• _EXERCISE BRIEF_
Would you set down the data below exactly as shown?

• _STORED DATA_
/-- A frame of a mirror copied into the spare's own pool, its erroneous words with it: the state, and the frames copied so far. -/
def State.copyFrame (d m : DieId) (len : Nat) (acc : State × List (Nat × Nat) × List Nat) (f : Nat) :
    State × List (Nat × Nat) × List Nat :=
  let (s, map, table) := acc
  match tfind map f with
  | some g => (s.modDie d (fun k => { k with frames := shareFrame k.frames g }), map, table ++ [g])
  | none =>
    let pool := rangeOf (s.die d).sqpool
    match takeFrames pool.1 pool.2 len 1 (s.die d).frames with
    | some ([g], frames) =>
      let k := s.die m
      let s := (s.modDie d (fun k => { k with frames := frames })).meetOther m none f len
      let s := s.engineWrite d (mirrorAgent d) g (memRead k.gallery f len) false
      (s.modDie d (fun x => { x with bad := x.bad ++ ((words8 f len).filter (· ∈ k.bad)).map (fun w => w - f + g) }),
       tset map f g, table ++ [g])
    | _ => acc

/-- The mirror's shadows become sequences of the spare, under the same handles (R436). -/
def State.copyShadows (s : State) (d fd : DieId) : State :=
  let m := mirrorOf fd
  (((s.die m).shadows.filter (fun e => e.home = fd)).foldl (fun (acc : State × List (Nat × Nat)) e =>
    let r := e.entry.table.foldl (fun a f => State.copyFrame d m e.entry.frameLen a f) (acc.1, acc.2, [])
    let s := r.1
    let pool := rangeOf (s.die d).sqtpool
    let pages := (takePages pool.1 pool.2 (pagesFor r.2.2.length) (s.die d).pagesUsed).getD []
    let e' := { e.entry with table := r.2.2, pages := pages, owner := e.entry.owner.map (SlotId.moved fd.pkg d.pkg) }
    (s.modDie d (fun k => { k with seqs := tset k.seqs e.handle e' }), r.2.1)) (s, [])).1

/-- The first record of a stair with a configuration number. -/
def recNumbered (g : Mem) (cfgn : BitVec 16) : Nat → Nat → Option CfgRec
  | 0, _ => none
  | n + 1, addr =>
    if recLen g addr = 0 then none
    else match (readRec g addr).filter (fun r => r.cfgn = cfgn) with
      | some r => some r
      | none => recNumbered g cfgn n (addr + recLen g addr)

/-- The active configuration of the failed die: what it has, or, where it has been reset, what its last heartbeat said (log 56). -/
def State.confOf (s : State) (ctl : Nat) (fd : DieId) : Option (BitVec 16 × Word) :=
  let k := s.die fd
  if k.actv then some (k.actn, k.cfgstair) else tfind (s.pkg ctl).mig.confs fd

/-- The stair that a hall copy holds for a die, at its gallery addresses. -/
def hallStair (ms : List BootMove) (die : Nat) : Mem :=
  ms.foldl (fun g m => match m with
    | .stair n addr data => if n = die then memWrite g addr data else g
    | .code _ _ _ => g
    | .sup _ _ _ _ => g) []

• _WRITTEN RESPONSE_
/-- A frame of a mirror copied into the spare's own pool, its erroneous words with it: the state, and the frames copied so far. -/
def State.copyFrame (d m : DieId) (len : Nat) (acc : State × List (Nat × Nat) × List Nat) (f : Nat) :
    State × List (Nat × Nat) × List Nat :=
  let (s, map, table) := acc
  match tfind map f with
  | some g => (s.modDie d (fun k => { k with frames := shareFrame k.frames g }), map, table ++ [g])
  | none =>
    let pool := rangeOf (s.die d).sqpool
    match takeFrames pool.1 pool.2 len 1 (s.die d).frames with
    | some ([g], frames) =>
      let k := s.die m
      let s := (s.modDie d (fun k => { k with frames := frames })).meetOther m none f len
      let s := s.engineWrite d (mirrorAgent d) g (memRead k.gallery f len) false
      (s.modDie d (fun x => { x with bad := x.bad ++ ((words8 f len).filter (· ∈ k.bad)).map (fun w => w - f + g) }),
       tset map f g, table ++ [g])
    | _ => acc

/-- The mirror's shadows become sequences of the spare, under the same handles (R436). -/
def State.copyShadows (s : State) (d fd : DieId) : State :=
  let m := mirrorOf fd
  (((s.die m).shadows.filter (fun e => e.home = fd)).foldl (fun (acc : State × List (Nat × Nat)) e =>
    let r := e.entry.table.foldl (fun a f => State.copyFrame d m e.entry.frameLen a f) (acc.1, acc.2, [])
    let s := r.1
    let pool := rangeOf (s.die d).sqtpool
    let pages := (takePages pool.1 pool.2 (pagesFor r.2.2.length) (s.die d).pagesUsed).getD []
    let e' := { e.entry with table := r.2.2, pages := pages, owner := e.entry.owner.map (SlotId.moved fd.pkg d.pkg) }
    (s.modDie d (fun k => { k with seqs := tset k.seqs e.handle e' }), r.2.1)) (s, [])).1

/-- The first record of a stair with a configuration number. -/
def recNumbered (g : Mem) (cfgn : BitVec 16) : Nat → Nat → Option CfgRec
  | 0, _ => none
  | n + 1, addr =>
    if recLen g addr = 0 then none
    else match (readRec g addr).filter (fun r => r.cfgn = cfgn) with
      | some r => some r
      | none => recNumbered g cfgn n (addr + recLen g addr)

/-- The active configuration of the failed die: what it has, or, where it has been reset, what its last heartbeat said (log 56). -/
def State.confOf (s : State) (ctl : Nat) (fd : DieId) : Option (BitVec 16 × Word) :=
  let k := s.die fd
  if k.actv then some (k.actn, k.cfgstair) else tfind (s.pkg ctl).mig.confs fd

/-- The stair that a hall copy holds for a die, at its gallery addresses. -/
def hallStair (ms : List BootMove) (die : Nat) : Mem :=
  ms.foldl (fun g m => match m with
    | .stair n addr data => if n = die then memWrite g addr data else g
    | .code _ _ _ => g
    | .sup _ _ _ _ => g) []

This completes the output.